→ **Task to complete**: Using the records below, give again exactly the lines from the line that contains "counter : Tick" through the line that contains "staging : List Dword", both ends included, and only those.

→ **Dataset records**:
○ ○ ○ ○

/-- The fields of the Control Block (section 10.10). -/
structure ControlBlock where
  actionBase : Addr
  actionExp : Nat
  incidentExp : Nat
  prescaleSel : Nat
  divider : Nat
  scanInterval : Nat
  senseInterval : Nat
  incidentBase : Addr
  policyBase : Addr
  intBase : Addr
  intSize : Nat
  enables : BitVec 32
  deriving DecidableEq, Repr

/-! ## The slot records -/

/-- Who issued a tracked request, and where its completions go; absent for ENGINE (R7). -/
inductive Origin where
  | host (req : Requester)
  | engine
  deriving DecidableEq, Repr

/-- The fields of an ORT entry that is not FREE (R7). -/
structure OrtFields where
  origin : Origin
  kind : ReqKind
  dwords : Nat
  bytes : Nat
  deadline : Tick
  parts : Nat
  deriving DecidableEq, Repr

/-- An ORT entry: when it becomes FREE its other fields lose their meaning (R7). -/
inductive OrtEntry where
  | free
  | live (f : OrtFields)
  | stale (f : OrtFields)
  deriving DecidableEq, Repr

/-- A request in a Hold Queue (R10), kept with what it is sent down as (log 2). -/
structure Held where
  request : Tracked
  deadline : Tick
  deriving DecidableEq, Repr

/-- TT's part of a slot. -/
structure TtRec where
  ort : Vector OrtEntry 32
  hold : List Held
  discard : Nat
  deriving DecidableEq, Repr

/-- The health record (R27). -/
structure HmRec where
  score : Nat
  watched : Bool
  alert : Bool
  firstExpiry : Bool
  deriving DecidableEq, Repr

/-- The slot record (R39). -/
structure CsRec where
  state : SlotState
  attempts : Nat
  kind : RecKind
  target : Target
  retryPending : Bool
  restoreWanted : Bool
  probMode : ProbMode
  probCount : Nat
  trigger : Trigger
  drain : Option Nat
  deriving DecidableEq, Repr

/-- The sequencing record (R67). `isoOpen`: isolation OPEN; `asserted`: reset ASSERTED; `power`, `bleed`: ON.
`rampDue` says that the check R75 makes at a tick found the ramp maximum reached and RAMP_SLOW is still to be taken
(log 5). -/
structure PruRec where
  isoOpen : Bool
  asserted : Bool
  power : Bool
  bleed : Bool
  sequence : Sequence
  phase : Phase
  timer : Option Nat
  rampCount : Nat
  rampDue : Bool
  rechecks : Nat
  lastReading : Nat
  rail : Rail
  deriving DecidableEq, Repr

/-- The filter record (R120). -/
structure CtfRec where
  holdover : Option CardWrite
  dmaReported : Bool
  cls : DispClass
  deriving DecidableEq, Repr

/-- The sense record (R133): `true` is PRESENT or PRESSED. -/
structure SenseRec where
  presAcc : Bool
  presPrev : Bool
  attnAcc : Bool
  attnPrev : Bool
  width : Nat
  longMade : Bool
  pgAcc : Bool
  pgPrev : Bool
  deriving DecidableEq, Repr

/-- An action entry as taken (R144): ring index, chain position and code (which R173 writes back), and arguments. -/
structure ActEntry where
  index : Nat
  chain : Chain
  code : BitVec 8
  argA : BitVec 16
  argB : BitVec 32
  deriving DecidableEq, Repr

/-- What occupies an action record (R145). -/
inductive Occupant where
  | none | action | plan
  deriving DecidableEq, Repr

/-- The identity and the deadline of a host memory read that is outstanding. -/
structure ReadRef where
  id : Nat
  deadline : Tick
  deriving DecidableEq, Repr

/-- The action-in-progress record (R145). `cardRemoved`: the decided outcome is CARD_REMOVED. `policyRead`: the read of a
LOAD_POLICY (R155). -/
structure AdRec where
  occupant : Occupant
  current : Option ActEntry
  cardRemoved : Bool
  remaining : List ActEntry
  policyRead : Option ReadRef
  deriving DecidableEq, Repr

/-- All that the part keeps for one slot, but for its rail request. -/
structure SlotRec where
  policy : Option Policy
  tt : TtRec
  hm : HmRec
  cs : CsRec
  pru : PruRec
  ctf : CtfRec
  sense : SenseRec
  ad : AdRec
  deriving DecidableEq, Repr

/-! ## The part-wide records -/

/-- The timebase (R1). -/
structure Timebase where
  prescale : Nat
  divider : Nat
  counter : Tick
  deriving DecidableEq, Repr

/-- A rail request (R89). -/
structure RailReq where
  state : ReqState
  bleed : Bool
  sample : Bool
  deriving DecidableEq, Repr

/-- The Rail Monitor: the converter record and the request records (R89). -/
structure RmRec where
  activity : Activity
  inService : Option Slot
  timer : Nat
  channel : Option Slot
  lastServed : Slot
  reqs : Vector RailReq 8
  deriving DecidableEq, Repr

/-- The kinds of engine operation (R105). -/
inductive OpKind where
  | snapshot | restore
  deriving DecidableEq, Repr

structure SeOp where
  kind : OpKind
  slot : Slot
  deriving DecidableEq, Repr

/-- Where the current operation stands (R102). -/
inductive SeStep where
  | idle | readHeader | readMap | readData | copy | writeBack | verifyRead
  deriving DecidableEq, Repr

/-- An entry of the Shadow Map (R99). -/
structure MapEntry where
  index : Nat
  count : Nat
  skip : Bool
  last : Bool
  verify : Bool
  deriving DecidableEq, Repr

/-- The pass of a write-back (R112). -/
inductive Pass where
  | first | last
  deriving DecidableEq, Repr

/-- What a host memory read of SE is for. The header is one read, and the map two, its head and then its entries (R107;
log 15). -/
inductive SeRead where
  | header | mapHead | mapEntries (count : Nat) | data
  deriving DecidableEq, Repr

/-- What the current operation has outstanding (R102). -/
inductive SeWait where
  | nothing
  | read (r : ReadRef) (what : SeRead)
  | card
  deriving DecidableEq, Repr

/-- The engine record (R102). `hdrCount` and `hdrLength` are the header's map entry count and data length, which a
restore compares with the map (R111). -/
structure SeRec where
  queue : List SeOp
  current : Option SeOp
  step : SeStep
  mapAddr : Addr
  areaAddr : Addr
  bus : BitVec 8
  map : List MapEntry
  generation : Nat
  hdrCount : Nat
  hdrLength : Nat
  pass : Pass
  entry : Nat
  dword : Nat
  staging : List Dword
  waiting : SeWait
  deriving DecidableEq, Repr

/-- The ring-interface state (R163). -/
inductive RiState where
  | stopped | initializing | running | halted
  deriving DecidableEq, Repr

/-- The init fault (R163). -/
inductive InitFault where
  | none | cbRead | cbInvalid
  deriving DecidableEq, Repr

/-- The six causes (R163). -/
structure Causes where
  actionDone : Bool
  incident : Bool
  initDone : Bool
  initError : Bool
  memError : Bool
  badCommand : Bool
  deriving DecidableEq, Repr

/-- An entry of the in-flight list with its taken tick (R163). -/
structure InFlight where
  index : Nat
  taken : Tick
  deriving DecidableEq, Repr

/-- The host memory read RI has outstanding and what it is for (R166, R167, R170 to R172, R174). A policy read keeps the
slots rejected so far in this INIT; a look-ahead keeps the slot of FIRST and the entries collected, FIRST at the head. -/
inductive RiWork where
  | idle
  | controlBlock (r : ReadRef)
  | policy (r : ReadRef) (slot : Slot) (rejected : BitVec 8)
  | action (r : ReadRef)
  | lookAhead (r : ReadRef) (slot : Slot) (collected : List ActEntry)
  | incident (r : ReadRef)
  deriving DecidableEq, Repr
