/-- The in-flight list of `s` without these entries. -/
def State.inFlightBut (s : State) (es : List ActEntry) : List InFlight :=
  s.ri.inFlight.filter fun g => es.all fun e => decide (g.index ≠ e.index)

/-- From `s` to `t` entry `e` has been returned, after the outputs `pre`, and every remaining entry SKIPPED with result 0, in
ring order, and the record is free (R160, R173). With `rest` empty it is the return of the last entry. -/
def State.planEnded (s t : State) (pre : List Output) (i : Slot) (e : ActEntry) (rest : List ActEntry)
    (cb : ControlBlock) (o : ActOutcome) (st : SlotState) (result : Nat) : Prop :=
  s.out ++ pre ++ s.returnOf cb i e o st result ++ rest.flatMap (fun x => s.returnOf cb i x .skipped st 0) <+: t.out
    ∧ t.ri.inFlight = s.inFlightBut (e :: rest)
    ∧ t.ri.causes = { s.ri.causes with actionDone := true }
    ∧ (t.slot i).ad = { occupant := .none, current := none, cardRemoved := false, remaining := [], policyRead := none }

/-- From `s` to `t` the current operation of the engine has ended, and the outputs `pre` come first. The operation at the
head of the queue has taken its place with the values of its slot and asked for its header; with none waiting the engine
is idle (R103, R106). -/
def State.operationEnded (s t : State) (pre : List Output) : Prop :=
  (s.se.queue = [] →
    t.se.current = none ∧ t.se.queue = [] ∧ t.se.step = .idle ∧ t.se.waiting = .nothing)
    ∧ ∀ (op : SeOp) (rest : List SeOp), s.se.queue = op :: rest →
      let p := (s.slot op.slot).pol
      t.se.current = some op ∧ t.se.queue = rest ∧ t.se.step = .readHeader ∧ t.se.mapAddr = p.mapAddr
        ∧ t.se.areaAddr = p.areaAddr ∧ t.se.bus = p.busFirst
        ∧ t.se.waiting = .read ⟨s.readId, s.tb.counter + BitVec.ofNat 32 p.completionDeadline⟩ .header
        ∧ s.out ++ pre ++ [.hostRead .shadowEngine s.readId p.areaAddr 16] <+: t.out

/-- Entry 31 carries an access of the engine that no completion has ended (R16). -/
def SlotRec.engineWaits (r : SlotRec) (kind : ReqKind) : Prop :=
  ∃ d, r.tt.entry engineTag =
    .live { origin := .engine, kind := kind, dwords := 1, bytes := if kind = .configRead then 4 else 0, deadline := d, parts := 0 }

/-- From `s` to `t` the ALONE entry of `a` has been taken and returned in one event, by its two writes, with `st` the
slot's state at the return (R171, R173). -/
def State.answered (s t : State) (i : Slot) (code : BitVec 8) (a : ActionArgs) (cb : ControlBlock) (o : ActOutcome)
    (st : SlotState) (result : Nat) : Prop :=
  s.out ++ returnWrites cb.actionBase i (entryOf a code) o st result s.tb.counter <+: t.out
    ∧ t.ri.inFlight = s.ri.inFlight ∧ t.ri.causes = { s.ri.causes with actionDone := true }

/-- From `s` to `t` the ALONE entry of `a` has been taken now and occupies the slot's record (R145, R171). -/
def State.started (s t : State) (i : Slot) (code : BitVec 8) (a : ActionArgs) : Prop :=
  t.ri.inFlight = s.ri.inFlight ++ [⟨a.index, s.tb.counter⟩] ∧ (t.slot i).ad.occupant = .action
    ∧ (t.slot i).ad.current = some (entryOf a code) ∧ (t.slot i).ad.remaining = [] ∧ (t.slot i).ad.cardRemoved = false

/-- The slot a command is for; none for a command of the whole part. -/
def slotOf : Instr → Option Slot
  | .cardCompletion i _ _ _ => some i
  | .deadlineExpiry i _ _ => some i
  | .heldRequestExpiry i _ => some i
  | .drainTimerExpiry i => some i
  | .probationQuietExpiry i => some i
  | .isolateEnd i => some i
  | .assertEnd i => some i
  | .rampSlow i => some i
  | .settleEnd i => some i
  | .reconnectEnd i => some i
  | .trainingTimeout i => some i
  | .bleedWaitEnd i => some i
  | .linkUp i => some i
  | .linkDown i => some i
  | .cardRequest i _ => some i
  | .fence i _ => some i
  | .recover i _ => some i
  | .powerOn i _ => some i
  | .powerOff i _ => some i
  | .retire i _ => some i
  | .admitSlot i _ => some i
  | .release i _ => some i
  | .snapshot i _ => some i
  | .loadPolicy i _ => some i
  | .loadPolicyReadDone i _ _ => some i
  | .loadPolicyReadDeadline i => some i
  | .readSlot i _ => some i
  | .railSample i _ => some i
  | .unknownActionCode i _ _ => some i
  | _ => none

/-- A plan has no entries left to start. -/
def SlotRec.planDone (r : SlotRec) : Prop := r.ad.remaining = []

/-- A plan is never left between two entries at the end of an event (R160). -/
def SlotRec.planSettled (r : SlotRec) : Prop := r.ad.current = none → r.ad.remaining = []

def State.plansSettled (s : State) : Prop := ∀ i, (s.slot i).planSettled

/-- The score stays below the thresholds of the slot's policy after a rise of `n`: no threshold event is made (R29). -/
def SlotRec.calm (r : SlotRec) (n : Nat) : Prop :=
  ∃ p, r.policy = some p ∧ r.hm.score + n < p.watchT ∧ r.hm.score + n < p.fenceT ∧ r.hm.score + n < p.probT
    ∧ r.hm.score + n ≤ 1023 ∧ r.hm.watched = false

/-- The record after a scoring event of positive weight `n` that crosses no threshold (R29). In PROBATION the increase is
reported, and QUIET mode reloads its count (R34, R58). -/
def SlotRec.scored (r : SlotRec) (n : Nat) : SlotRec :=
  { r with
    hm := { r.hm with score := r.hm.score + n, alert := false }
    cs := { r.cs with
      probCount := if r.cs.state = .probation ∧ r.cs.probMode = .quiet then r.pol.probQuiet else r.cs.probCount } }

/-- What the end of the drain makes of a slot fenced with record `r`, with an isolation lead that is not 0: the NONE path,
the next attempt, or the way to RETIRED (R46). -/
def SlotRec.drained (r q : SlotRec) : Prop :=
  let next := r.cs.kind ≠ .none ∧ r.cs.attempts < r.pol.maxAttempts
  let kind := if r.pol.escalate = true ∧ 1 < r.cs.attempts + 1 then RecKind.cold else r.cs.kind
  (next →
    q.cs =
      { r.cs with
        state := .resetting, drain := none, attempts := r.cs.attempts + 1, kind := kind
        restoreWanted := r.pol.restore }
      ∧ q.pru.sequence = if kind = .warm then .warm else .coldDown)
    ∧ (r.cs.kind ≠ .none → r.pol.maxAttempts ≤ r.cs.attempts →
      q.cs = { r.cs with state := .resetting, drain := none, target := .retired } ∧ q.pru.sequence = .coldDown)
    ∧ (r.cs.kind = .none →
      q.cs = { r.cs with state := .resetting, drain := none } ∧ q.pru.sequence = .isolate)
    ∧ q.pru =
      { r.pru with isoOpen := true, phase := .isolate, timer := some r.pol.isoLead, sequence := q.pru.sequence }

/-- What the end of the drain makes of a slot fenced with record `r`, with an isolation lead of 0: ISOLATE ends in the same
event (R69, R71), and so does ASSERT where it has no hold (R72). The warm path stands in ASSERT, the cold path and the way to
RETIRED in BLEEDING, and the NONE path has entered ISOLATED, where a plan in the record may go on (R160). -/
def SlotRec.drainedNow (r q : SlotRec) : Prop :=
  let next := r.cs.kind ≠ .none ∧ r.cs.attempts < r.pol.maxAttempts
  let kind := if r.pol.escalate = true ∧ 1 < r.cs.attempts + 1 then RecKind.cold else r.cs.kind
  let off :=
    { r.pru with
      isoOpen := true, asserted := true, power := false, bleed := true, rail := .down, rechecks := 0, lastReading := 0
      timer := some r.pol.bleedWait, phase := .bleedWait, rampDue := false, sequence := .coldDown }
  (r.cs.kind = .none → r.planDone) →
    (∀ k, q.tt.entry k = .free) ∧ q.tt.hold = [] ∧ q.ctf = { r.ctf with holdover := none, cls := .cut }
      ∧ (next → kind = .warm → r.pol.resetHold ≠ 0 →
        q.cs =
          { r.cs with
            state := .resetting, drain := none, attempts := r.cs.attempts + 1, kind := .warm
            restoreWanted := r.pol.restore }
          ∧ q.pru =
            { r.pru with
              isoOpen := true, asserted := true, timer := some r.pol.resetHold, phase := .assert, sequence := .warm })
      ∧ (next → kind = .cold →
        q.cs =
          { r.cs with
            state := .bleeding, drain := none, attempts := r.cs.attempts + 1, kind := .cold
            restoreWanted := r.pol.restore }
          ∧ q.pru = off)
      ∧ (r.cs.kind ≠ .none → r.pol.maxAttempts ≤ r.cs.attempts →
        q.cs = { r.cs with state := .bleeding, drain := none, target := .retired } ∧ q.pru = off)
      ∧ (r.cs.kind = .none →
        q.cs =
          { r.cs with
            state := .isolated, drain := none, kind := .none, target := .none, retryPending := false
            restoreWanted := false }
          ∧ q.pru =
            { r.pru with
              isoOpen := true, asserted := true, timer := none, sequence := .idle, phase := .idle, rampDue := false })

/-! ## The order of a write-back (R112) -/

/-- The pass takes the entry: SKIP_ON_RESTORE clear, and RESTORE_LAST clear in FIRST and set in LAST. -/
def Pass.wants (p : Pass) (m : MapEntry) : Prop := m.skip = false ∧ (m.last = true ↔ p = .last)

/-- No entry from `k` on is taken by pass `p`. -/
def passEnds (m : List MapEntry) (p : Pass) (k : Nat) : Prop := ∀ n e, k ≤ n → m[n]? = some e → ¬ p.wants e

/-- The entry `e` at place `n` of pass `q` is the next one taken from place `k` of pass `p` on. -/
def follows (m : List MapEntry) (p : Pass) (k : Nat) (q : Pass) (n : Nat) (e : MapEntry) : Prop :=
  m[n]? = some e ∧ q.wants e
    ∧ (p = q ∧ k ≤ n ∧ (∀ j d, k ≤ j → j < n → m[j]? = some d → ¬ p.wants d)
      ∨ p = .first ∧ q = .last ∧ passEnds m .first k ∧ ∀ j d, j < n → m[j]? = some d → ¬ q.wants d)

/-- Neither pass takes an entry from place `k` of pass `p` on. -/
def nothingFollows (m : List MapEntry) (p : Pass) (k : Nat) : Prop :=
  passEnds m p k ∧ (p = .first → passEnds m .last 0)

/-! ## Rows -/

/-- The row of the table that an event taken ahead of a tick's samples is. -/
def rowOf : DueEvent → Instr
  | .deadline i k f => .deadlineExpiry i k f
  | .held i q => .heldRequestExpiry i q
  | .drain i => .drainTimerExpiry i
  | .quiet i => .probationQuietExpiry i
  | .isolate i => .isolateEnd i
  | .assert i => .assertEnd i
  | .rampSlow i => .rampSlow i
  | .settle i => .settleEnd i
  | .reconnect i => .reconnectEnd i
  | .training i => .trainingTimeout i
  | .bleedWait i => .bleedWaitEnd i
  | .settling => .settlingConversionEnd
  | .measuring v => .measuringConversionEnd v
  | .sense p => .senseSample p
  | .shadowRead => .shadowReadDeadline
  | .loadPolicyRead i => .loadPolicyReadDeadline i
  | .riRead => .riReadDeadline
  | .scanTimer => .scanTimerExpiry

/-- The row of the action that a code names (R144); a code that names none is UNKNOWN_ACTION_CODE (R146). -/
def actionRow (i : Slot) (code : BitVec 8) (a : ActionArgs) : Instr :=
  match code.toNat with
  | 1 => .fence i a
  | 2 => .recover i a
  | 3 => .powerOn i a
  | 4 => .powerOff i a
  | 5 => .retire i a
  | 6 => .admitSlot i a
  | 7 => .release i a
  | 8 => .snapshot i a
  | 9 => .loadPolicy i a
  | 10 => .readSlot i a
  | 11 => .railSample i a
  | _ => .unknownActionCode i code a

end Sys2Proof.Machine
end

○ ○ ○ ○

→ **Task response**:
  counter : Tick
  deriving DecidableEq, Repr

/-- A rail request (R89). -/
structure RailReq where
  state : ReqState
  bleed : Bool
  sample : Bool
  deriving DecidableEq, Repr

/-- The Rail Monitor: the converter record and the request records (R89). -/
structure RmRec where
  activity : Activity
  inService : Option Slot
  timer : Nat
  channel : Option Slot
  lastServed : Slot
  reqs : Vector RailReq 8
  deriving DecidableEq, Repr

/-- The kinds of engine operation (R105). -/
inductive OpKind where
  | snapshot | restore
  deriving DecidableEq, Repr

structure SeOp where
  kind : OpKind
  slot : Slot
  deriving DecidableEq, Repr

/-- Where the current operation stands (R102). -/
inductive SeStep where
  | idle | readHeader | readMap | readData | copy | writeBack | verifyRead
  deriving DecidableEq, Repr

/-- An entry of the Shadow Map (R99). -/
structure MapEntry where
  index : Nat
  count : Nat
  skip : Bool
  last : Bool
  verify : Bool
  deriving DecidableEq, Repr

/-- The pass of a write-back (R112). -/
inductive Pass where
  | first | last
  deriving DecidableEq, Repr

/-- What a host memory read of SE is for. The header is one read, and the map two, its head and then its entries (R107;
log 15). -/
inductive SeRead where
  | header | mapHead | mapEntries (count : Nat) | data
  deriving DecidableEq, Repr

/-- What the current operation has outstanding (R102). -/
inductive SeWait where
  | nothing
  | read (r : ReadRef) (what : SeRead)
  | card
  deriving DecidableEq, Repr

/-- The engine record (R102). `hdrCount` and `hdrLength` are the header's map entry count and data length, which a
restore compares with the map (R111). -/
structure SeRec where
  queue : List SeOp
  current : Option SeOp
  step : SeStep
  mapAddr : Addr
  areaAddr : Addr
  bus : BitVec 8
  map : List MapEntry
  generation : Nat
  hdrCount : Nat
  hdrLength : Nat
  pass : Pass
  entry : Nat
  dword : Nat
  staging : List Dword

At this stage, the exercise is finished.